LessWrong's 'Unmeasured' concept clarifies data gaps in research
A simple term for data you forgot to collect—and why it matters.
In a LessWrong post titled 'Data you could have observed but didn't,' author Gretta Duleba examines a common research predicament: you realize you should have collected a variable (like hair color) but didn't think of it in advance. This type of data isn't latent (unobservable in principle) nor merely 'unobserved' (which can conflate with latent variables). Duleba searches for precise terminology and finds that different fields have distinct labels. In econometrics, it's often called 'omitted' (as in omitted variable bias). Epidemiology and biostatistics use 'unmeasured variable.' Statistics as a whole has a subfield called 'Missing Data.'
Duleba settles on 'unmeasured' as a clean, intuitive term, noting that most people she works with mix terminology from mathematics, physics, engineering, and other fields, creating confusion. A commenter, DaemonicSigil, suggests 'unrecorded' as another candidate. The post underscores the importance of shared language in research and highlights how even simple gaps in data collection can benefit from standardized labels.
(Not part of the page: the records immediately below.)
@[simp] theorem Pool.modRec_free (p : Pool) (r : RecId) (f : Rec → Rec) : (p.modRec r f).free = p.free := rfl
@[simp] theorem Pool.modRec_mem (p : Pool) (r : RecId) (f : Rec → Rec) : (p.modRec r f).mem = p.mem := rfl
@[simp] theorem Pool.modRec_refusals (p : Pool) (r : RecId) (f : Rec → Rec) : (p.modRec r f).refusals = p.refusals := rfl
@[simp] theorem Pool.modRec_refLimit (p : Pool) (r : RecId) (f : Rec → Rec) : (p.modRec r f).refLimit = p.refLimit := rfl
@[simp] theorem Pool.modRec_lowF (p : Pool) (r : RecId) (f : Rec → Rec) : (p.modRec r f).lowF = p.lowF := rfl
@[simp] theorem Pool.modRec_lowG (p : Pool) (r : RecId) (f : Rec → Rec) : (p.modRec r f).lowG = p.lowG := rfl

/-! ## Line.headerBegun, Rx.afterFalseStart -/

@[simp] theorem Line.headerBegun_none (ln : Line) : ln.headerBegun none = ln := rfl

/-- A drain that finds a header in progress changes the reception and the idle mark at most. -/
theorem Line.headerBegun_frame (ln : Line) (h : Option Ms) :
    ln.headerBegun h = { ln with rx := (ln.headerBegun h).rx, idle := (ln.headerBegun h).idle } := by
  unfold Line.headerBegun
  split <;> rfl

@[simp] theorem Rx.afterFalseStart_hunting : Rx.hunting.afterFalseStart = .hunting := rfl
@[simp] theorem Rx.afterFalseStart_completing (a : Ms) (d : Bool) : (Rx.completing a d).afterFalseStart = .hunting := rfl
@[simp] theorem Rx.afterFalseStart_inFrame (f : RxFrame) : (Rx.inFrame f).afterFalseStart = .inFrame f := rfl

/-! ## startEdge -/

@[simp] theorem Rx.afterStartEdge_hunting (a : Ms) (d : Bool) : Rx.hunting.afterStartEdge a d = .completing a d := rfl
@[simp] theorem Rx.afterStartEdge_completing (a b : Ms) (d e : Bool) : (Rx.completing b e).afterStartEdge a d = .completing b e := rfl
@[simp] theorem Rx.afterStartEdge_inFrame (a : Ms) (d : Bool) (f : RxFrame) : (Rx.inFrame f).afterStartEdge a d = .inFrame f := rfl
@[simp] theorem Rx.afterStartEdge_abandoned (a : Ms) (d : Bool) : Rx.abandoned.afterStartEdge a d = .abandoned := rfl

/-- A start edge changes the reception and the idle mark of its line at most, and nothing else. -/
theorem startEdge_frame (s : State) (l : LineId) :
    startEdge s l = { s with
      lines := s.lines.set l { s.lines[l] with idle := false, rx := s.lines[l].rx.afterStartEdge s.now (beganInDrain s l) } } := rfl

/-! ## beginWrite -/

@[simp] theorem beginWrite_state (st : Store) (c : Commit) : (beginWrite st c).state = st.state := rfl
@[simp] theorem beginWrite_blocks (st : Store) (c : Commit) : (beginWrite st c).blocks = st.blocks := rfl
@[simp] theorem beginWrite_begun (st : Store) (c : Commit) : (beginWrite st c).begun = st.begun + 1 := rfl
@[simp] theorem beginWrite_commit (st : Store) (c : Commit) :
    (beginWrite st c).commit = some { c with write := st.begun + 1 } := rfl

end Sys2Proof.Machine
end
Duleba also reveals that she verified her findings by asking two different LLMs and cross-checking their answers.
- Gretta Duleba identifies a vocabulary gap for data that could have been observed but wasn't collected.
- Different fields use different terms: 'omitted' (econometrics), 'unmeasured variable' (epidemiology), 'missing data' (statistics).
- Duleba proposes 'unmeasured' as the best catch-all; commenter suggests 'unrecorded' as an alternative.
Why It Matters
Precise terminology helps researchers avoid confusion and improve study design and data collection.